Una manovra di “soli” 16 miliardi il Tesoro fa i conti con la flessibilità
Valentina Conte – La Repubblica
Troppo presto per brindare, visti anche i primi malumori della Merkel. Ma l’ipotesi di una moratoria biennale sul Six pack, la possibilità cioè per l’Italia di non dover incidere brutalmente col bisturi sui conti 2014-2015, risparmierebbe al Paese di certo una legge di Stabilità lacrime e sangue. Nessuna procedura di infrazione, dunque, se il deficit strutturale non è “close to balance”, vicino allo zero, il prossimo anno. Nessuna bacchettata se il percorso di riduzione del debito pubblico parte nel 2016, dodici mesi dopo. Più margini per fare politiche espansive e provare a rianimare il paziente, dopo la cura da cavallo.
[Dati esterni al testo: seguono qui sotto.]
-- ==== Sys2Proof/WellFormed.lean ====
section
/-! DEFINITION. Which commands have a command word: an operand fits its field (30_encoding.md R133 to R135). -/

namespace Sys2Proof

/-- Every operand fits its field: BITLEN in 16 bits (R135), NW in 4 bits (R133). -/
abbrev Instr.WellFormed (i : Instr) : Prop :=
  match i with
  | .nop => True
  | .init => True
  | .calibrate => True
  | .read => True
  | .latchOffset => True
  | .crcCheck bitLen _ => bitLen < 2 ^ 16
  | .decode nw => nw < 2 ^ 4

end Sys2Proof
end

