-- ==== Sys2Proof/Machine/Bus.lean ====
section
/-! DEFINITION. The register window (20_memory.md R100 to R108), host accesses on the bus (60_exceptions.md R432)
and the reset edge (70_reset_and_hazards.md R450, R451). -/

namespace Sys2Proof.Machine

/-- The registers of the window (R101). -/
inductive WinReg
  | param
  | cfg0
  | cfg1
  | cmd
  | status
  | irqEn
  | irqStatus
  | calDelay
  | frameLen
  | mt
  | st
  | mtOff
  | stOff
  | rawAng
  | filt
  | phErr
  | posLo
  | posHi
  | speed
  | elec
  | crcErrCnt
  | frameCrc
  | crcRes
  | scfg0
  | scfg1
  | cap (i : Nat)
  | raw (i : Nat)
  | crcIn (i : Nat)
  /-- An offset R101 does not assign: it reads 0 and ignores writes (R103). -/
  | unassigned
deriving DecidableEq, Repr

/-- The registers below the arrays, in the order of their offsets 0x000, 0x004, ... (R101). -/
def scalarRegs : List WinReg :=
  [ .param, .cfg0, .cfg1, .cmd, .status, .irqEn, .irqStatus, .calDelay, .frameLen, .mt, .st, .mtOff, .stOff,
    .rawAng, .filt, .phErr, .posLo, .posHi, .speed, .elec, .crcErrCnt, .frameCrc, .crcRes, .scfg0, .scfg1 ]

/-- The register at an aligned byte offset (R101, R103, R432). -/
def regAt (nsMax off : Nat) : WinReg :=
  if off < 0x080 then scalarRegs.getD (off / 4) .unassigned
  else if off < 0x0C0 then
    if (off - 0x080) / 4 < nsMax then .cap ((off - 0x080) / 4) else .unassigned
  else if off < 0x100 then
    if (off - 0x0C0) / 4 < nsMax then .raw ((off - 0x0C0) / 4) else .unassigned
  else if (off - 0x100) / 4 < nsMax then .crcIn ((off - 0x100) / 4)
  else .unassigned

/-- The chain word CAP[i] shows (R178). -/
def capView (p : Params) (nt : Nat) (chain : List Word) (i : Nat) : Word :=
  match p.chainOrder with
  | .highFirst => wordAt chain i
  | .lowFirst => if i < nt then wordAt chain (nt - 1 - i) else wordAt chain i

/-- A transaction is running, so its chain is shifting (R68, R460). -/
def State.capturing (s : State) : Bool := s.fsm == .calRun || s.fsm == .frameRun

/-- The value of a register (R31 to R72). Reads have no side effects (R107); a CAP read while the chain shifts
returns any value (R460; log entry 5). -/
def readReg (r : WinReg) (s : State) : Word :=
  match r with
  | .param => paramWord s.param
  | .cfg0 => s.cfg0
  | .cfg1 => s.cfg1
  | .cmd => 0
  | .status => statusWord s
  | .irqEn => s.irqEn.setWidth 32
  | .irqStatus => s.irqStatus.setWidth 32
  | .calDelay => s.cal.delay.setWidth 32
  | .frameLen => frameLenWord s.cal
  | .mt => s.frame.mt
  | .st => s.frame.st
  | .mtOff => s.off.mt
  | .stOff => s.off.st
  | .rawAng => s.trk.rawAng
  | .filt => s.trk.filt
  | .phErr => s.trk.phErr
  | .posLo => s.trk.pos.extractLsb' 0 32
  | .posHi => s.trk.pos.extractLsb' 32 32
  | .speed => s.trk.speed
  | .elec => s.trk.elec
  | .crcErrCnt => s.crcErrCnt
  | .frameCrc => frameCrcWord s.frame
  | .crcRes => crcResWord s.crcRes
  | .scfg0 => s.scfg0
  | .scfg1 => s.scfg1
  | .cap i => if s.capturing then Config.capInFlight i s.clk else capView s.param s.seq.nt.toNat s.chain i
  | .raw i => wordAt s.raw i
  | .crcIn i => wordAt s.crcIn i
  | .unassigned => 0

/-- What a 32-bit read at an aligned byte offset returns (R104). -/
def readOffset (off : Nat) (s : State) : Word := readReg (regAt s.param.nsMax off) s

/-- A CMD write (R200): accepted in IDLE, else dropped with OVR. -/
def writeCmd (w : Word) (s : State) : State :=
  if s.fsm = .idle then acceptCmd w s
  else { s with irqStatus := s.irqStatus ||| irqOvr }

/-- A host write of a register (R103, R104, R108). Writes to read-only registers and to unassigned offsets are
ignored, and so are writes to reserved bits; a RAW write while BUSY is ignored (R69). -/
def writeReg (r : WinReg) (v : Word) (s : State) : State :=
  match r with
  | .cfg0 => { s with cfg0 := v &&& cfg0Writable }
  | .cfg1 => { s with cfg1 := v }
  | .cmd => writeCmd v s
  | .irqEn => { s with irqEn := v.extractLsb' 0 4 }
  | .irqStatus => ackIrq (v.extractLsb' 0 4) s
  | .raw i => if s.busy then s else { s with raw := s.raw.set i v }
  | .crcIn i => { s with crcIn := s.crcIn.set i v }
  | .param => s
  | .status => s
  | .calDelay => s
  | .frameLen => s
  | .mt => s
  | .st => s
  | .mtOff => s
  | .stOff => s
  | .rawAng => s
  | .filt => s
  | .phErr => s
  | .posLo => s
  | .posHi => s
  | .speed => s
  | .elec => s
  | .crcErrCnt => s
  | .frameCrc => s
  | .crcRes => s
  | .scfg0 => s
  | .scfg1 => s
  | .cap _ => s
  | .unassigned => s

/-- The access gets bus_err: both strobes at once, or a size or an alignment the window does not support
(R104, R105, R432). -/
def BusAccess.refusedByBus (a : BusAccess) : Bool :=
  (a.we && a.re) || ((a.we || a.re) && (a.size != .word || a.addr.toNat % 4 != 0))

/-- The bus's response to an access that gets bus_err: a read returns 0 (R105). -/
def refusedResponse (a : BusAccess) : BusResponse :=
  { rdata := if a.re then some 0 else none, err := true }

/-- One host access (R104 to R108, R432). With neither strobe there is no access. -/
def busAccess (a : BusAccess) (s : State) : State :=
  if a.refusedByBus then { s with lastResp := refusedResponse a }
  else if a.we then
    { writeReg (regAt s.param.nsMax a.addr.toNat) a.wdata s with lastResp := { rdata := none, err := false } }
  else if a.re then
    { s with lastResp := { rdata := some (readOffset a.addr.toNat s), err := false } }
  else { s with lastResp := { rdata := none, err := false } }

/-- The bus's response while rst_n = 0: a read returns 0, without bus_err (R450). -/
def resetResponse (presented : Option BusAccess) : BusResponse :=
  { rdata := if presented.any (·.re) then some 0 else none, err := false }

/-- A clk edge with rst_n = 0 (R450 to R452): every register and internal value takes its reset value, the design
parameters stay, and the access presented is ignored. ENC, HOST and the passing of time are not the core's to reset. -/
def resetEdge (presented : Option BusAccess) (s : State) : State :=
  { State.resetOf s.param with
    lastResp := resetResponse presented
    inbox := s.inbox
    encBits := s.encBits
    clk := s.clk + 1 }

end Sys2Proof.Machine
end

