-- ==== Sys2Proof/Certificates/Slice0/Obligations.lean ====
section
/-! DEFINITION. The statements about the core, for the provers. Each docstring names the rules it rests on; `stated`
and `derived` are told apart in OBLIGATIONS.json. -/

open Sys2Proof Sys2Proof.Machine

/-! ## Encoding -/

/-- Every well-formed command is read back from its own word, with every operand (R130, R131, R139). -/
def Obligations.DecodeOfEncodeIsIdentity : Prop :=
  ∀ i : Instr, i.WellFormed → decodeWord (encode i) = .ok i

/-- A word the decoder accepts is the word of exactly one command, a well-formed one (R138). -/
def Obligations.EncodeOfDecodeIsIdentity : Prop :=
  ∀ (w : Word) (i : Instr), decodeWord w = .ok i → i.WellFormed ∧ encode i = w

/-- The decoder rejects a word exactly when its opcode is reserved, RSV is not 0, or a field its opcode does not use
is not 0 (R132, R136). -/
def Obligations.DecoderRejectsExactlyIllegalFields : Prop :=
  ∀ w : Word, (∃ e, decodeWord w = .error e) ↔ IllegalFields w

/-- The decoder accepts exactly the words of the opcode table's rows, each as its row's command. -/
def Obligations.DecoderAcceptsExactlyTheOpcodeTable : Prop :=
  ∀ w : Word,
    (∀ i, decodeWord w = .ok i → i.row ∈ opcodeTable ∧ w &&& i.row.mask = i.row.bits) ∧
    (∀ row ∈ opcodeTable, w &&& row.mask = row.bits → ∃ i, decodeWord w = .ok i ∧ i.row = row)

/-- The worked encodings of R149, both ways, and its three illegal words. -/
def Obligations.WorkedEncodingsDecode : Prop :=
  encode .nop = 0x00000000 ∧ encode .init = 0x00000001 ∧ encode .calibrate = 0x00000002 ∧
  encode .read = 0x00000003 ∧ encode .latchOffset = 0x00000004 ∧ encode (.crcCheck 30 0x3D) = 0x001E3D05 ∧
  encode (.crcCheck 0 0x15) = 0x00001505 ∧ encode (.decode 2) = 0x00000026 ∧
  decodeWord 0x00000000 = .ok .nop ∧ decodeWord 0x00000001 = .ok .init ∧
  decodeWord 0x00000002 = .ok .calibrate ∧ decodeWord 0x00000003 = .ok .read ∧
  decodeWord 0x00000004 = .ok .latchOffset ∧ decodeWord 0x001E3D05 = .ok (.crcCheck 30 0x3D) ∧
  decodeWord 0x00001505 = .ok (.crcCheck 0 0x15) ∧ decodeWord 0x00000026 = .ok (.decode 2) ∧
  decodeWord 0x00000013 = .error .unusedField ∧ decodeWord 0x00004005 = .error .reservedBits ∧
  decodeWord 0x00000007 = .error (.reservedOpcode 7)

/-! ## The step -/

/-- In EXEC a core step is the decoded command's meaning, after one clk cycle has passed and pub_valid has fallen
(R201, R470; the model's clk counter is log entry 2's). -/
def Obligations.StepRunsTheDecodedCommand : Prop :=
  ∀ (s s' : State) (i : Instr), CoreTurnNext s s' → s.fsm = .exec → decodeWord s.curCmd = .ok i →
    step s = exec i { s' with clk := s'.clk + 1, pubValid := false }

/-- A command word placed where the next step fetches it is run by that step, from the state an accepted CMD write
leaves (R200, R201; log entries 6 and 2). -/
def Obligations.PlacedWordRunsNext : Prop :=
  ∀ (s : State) (nbits w : Nat) (i : Instr), decodeTableWord nbits w = some i →
    step (s.withFetchWord nbits w) =
      exec i { s with
        curCmd := BitVec.ofNat 32 (w % 2 ^ nbits)
        lastOp := (BitVec.ofNat 32 (w % 2 ^ nbits)).extractLsb' 0 4
        fsm := .exec
        clk := s.clk + 1
        pubValid := false }

/-- No error stops the core: no run from any state ends in a fault or a refusal (R407). -/
def Obligations.NoRunEverStops : Prop :=
  ∀ s : State, NeverStops s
E cioè a far ripartire la crescita. Insomma, anziché una maxi manovra da 25 miliardi, ad ottobre l’Italia potrebbe evitare altri tagli draconiani o maggiori tasse per 8-10 miliardi. Una cifra pari quasi al costo del bonus degli 80 euro per il 20 1 5. Non male.
«Un accordo di questo tipo sarebbe un aiuto importante, è evidente», riflette Enrico Zanetti, sottosegretario all’Economia. «Eviteremmo i rischi di inflazione. Resteremmo sotto il 3% nel rapporto deficit-Pil. Le manovra sarebbe meno complicata, da 15-16 miliardi anziché 23-25, coperta dalla spending review. E saremmo in grado di mantenere tutte le promesse, come il bonus, oltre a scongiurare tagli alle detrazioni fiscali. Non dover fare la correzione da almeno mezzo punto di Pil aiuterebbe, certo». Fermo restando, ricorda Zanetti, che oltre alla moratoria «è anche tempo di rivedere, nelle sedi tecniche europee, il Pil potenziale dell’Italia». Così com’è – pari a zero – «ci penalizza e rende gravosi gli aggiustamenti dei disavanzi strutturali».
Per ora vediamo se l’intesa sin qui solamente abbozzata e informale tra Juncker e la commissione Ue uscente reggerà alla prova (tedesca) dei fatti. «Sarebbe però sbagliato vedere la moratoria come una concessione da scambiare ad esempio con minori tutele per i lavoratori», avverte Stefano Fassina, ex viceministro pd dell’Economia. Quell’obiettivo di riduzione dello 0,5% annuo del deficit strutturale, cioè al netto del ciclo economico avverso, «è assolutamente irrealistico, in uno scenario di recessione come l’odierno». Tra l’altro fissato con un’inflazione al 2%, mentre ora l’Eurozona si avvia alla deflazione. «Il Six pack non si applica punto. E non per concessione, ma perché il quadro è diverso». Sorpresa per la svolta europea che si prefigura, Sergio De Nardis, capo economista di Nomisma, ne soppesa però i vantaggi per l’Italia. «Una corda che si allenta, indubbiamente. Gli sforzi per l’aggiustamento del bilancio strutturale si sposterebbero al 2016. Non saremmo insomma costretti a modificare il tendenziale già ora, con la legge di Stabilità di ottobre. Un passo avanti imponente che tuttavia scavalca anche i possibili margini di flessibilità annunciati da Mario Draghi a Jackson Hole e inquadrati “nei limiti del fiscal compact”, le regole di riduzione del debito pubblico”. Qui siamo ben oltre».
Sarà per questo che la Merkel è in ansia. «Se ci concederanno davvero questo margine, l’impatto sarà minimale sulla recessione», avverte però Luigi Guiso, economista e docente al Luigi Einaudi Institute for Economics and Finance. «Attenzione poi a non farne un uso cattivo. Il bonus da 80 euro doveva essere finanziato con tagli alla spesa. Allentare questo processo e magari usare la nuova flessibilità per coprire quello sconto fiscale potrebbe essere controproducente. Lo sconto ci toglie qualche castagna dal fuoco nell’immediato, certo non ci aiuta a uscire dalla crisi».